(Material to process Opens)

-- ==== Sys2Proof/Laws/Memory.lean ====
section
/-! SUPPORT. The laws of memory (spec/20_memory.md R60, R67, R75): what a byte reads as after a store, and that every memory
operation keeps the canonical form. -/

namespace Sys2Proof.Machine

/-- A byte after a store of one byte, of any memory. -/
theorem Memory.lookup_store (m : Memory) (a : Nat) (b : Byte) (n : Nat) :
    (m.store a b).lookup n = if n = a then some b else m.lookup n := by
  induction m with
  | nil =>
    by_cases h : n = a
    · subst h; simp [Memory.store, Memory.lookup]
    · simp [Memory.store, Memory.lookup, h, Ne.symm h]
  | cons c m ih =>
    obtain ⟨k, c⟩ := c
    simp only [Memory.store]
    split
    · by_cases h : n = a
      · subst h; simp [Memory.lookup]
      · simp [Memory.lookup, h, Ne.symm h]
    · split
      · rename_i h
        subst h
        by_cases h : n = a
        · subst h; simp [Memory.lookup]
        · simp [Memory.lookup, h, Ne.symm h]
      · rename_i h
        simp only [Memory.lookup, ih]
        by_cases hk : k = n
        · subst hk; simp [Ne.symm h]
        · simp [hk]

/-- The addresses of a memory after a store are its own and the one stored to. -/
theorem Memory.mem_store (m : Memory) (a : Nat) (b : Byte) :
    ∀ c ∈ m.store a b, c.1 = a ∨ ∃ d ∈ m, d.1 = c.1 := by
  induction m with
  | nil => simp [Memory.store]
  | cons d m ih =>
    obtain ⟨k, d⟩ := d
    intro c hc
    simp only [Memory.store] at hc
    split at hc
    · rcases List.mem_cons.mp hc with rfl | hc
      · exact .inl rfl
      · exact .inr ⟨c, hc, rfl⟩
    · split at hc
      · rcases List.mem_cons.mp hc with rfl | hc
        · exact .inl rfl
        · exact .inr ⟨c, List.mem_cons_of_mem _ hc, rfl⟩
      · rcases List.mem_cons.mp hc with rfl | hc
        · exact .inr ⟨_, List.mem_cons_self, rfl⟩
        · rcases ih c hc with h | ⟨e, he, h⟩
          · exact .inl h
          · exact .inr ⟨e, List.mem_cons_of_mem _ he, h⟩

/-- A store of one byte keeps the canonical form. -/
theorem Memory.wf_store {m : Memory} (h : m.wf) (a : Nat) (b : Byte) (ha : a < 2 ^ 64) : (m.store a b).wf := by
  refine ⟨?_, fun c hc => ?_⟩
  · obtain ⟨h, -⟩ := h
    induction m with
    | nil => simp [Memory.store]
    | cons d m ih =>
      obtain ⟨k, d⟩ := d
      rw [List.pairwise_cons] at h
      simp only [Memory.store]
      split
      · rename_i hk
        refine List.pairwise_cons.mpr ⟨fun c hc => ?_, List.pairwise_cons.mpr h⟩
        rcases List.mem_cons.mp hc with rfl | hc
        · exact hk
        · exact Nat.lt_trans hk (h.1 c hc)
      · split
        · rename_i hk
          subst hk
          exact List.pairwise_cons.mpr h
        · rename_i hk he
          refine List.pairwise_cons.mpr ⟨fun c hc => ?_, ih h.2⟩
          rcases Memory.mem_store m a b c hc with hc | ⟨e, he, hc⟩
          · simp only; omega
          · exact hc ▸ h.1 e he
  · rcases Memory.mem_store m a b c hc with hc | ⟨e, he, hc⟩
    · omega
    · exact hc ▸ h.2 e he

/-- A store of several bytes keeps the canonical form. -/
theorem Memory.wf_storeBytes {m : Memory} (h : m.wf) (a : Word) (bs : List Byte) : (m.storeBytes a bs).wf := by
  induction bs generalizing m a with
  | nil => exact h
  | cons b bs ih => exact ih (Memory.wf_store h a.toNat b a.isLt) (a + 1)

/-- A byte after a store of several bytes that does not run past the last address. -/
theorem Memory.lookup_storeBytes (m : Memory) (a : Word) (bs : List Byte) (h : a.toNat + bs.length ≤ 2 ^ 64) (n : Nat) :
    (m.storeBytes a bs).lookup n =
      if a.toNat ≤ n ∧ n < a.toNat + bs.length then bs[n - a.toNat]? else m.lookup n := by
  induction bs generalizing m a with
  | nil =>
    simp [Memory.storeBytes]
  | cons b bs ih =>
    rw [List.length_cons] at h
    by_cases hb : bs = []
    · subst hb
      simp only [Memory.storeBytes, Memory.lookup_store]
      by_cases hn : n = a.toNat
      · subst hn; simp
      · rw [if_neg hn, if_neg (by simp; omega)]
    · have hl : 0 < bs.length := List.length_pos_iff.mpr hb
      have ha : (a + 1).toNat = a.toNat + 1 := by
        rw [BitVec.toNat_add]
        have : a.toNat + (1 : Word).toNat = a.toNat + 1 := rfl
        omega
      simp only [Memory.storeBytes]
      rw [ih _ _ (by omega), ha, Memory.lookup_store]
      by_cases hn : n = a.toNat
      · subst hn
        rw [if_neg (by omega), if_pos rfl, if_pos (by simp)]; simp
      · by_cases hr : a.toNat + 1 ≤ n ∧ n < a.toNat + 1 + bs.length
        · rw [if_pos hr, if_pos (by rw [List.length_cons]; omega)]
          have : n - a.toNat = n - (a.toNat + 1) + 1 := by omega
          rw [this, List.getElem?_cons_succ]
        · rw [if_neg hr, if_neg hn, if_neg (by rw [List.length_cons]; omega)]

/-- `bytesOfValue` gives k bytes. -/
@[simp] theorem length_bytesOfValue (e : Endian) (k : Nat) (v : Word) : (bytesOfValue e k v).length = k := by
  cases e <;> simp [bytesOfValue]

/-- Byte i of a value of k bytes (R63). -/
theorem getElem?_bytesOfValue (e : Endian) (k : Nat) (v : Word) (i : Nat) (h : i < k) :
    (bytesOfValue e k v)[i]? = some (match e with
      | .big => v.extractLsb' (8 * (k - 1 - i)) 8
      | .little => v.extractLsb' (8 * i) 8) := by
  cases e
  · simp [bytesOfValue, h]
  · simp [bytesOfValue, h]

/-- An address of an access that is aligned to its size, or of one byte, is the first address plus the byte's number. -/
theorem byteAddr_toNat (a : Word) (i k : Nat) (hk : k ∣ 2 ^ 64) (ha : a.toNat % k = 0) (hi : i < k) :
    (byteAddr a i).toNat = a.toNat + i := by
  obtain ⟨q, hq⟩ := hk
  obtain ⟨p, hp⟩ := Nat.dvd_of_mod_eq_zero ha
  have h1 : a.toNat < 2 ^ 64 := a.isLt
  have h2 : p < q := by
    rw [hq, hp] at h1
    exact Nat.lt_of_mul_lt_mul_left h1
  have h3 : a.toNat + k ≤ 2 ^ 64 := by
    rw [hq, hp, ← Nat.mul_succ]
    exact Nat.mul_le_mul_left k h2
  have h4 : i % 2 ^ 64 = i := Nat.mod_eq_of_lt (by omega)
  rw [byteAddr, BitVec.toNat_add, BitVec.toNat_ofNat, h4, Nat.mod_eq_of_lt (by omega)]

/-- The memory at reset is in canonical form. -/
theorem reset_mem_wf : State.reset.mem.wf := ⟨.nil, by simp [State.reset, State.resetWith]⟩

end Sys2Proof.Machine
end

(Material to process Closes)

Could you print the lines of the records above from the one containing "rw [hq, hp, ← Nat.mul_succ]" through the last, exactly and with no additions?

**Response to this task**
    rw [hq, hp, ← Nat.mul_succ]
    exact Nat.mul_le_mul_left k h2
  have h4 : i % 2 ^ 64 = i := Nat.mod_eq_of_lt (by omega)
  rw [byteAddr, BitVec.toNat_add, BitVec.toNat_ofNat, h4, Nat.mod_eq_of_lt (by omega)]

/-- The memory at reset is in canonical form. -/
theorem reset_mem_wf : State.reset.mem.wf := ⟨.nil, by simp [State.reset, State.resetWith]⟩

end Sys2Proof.Machine
end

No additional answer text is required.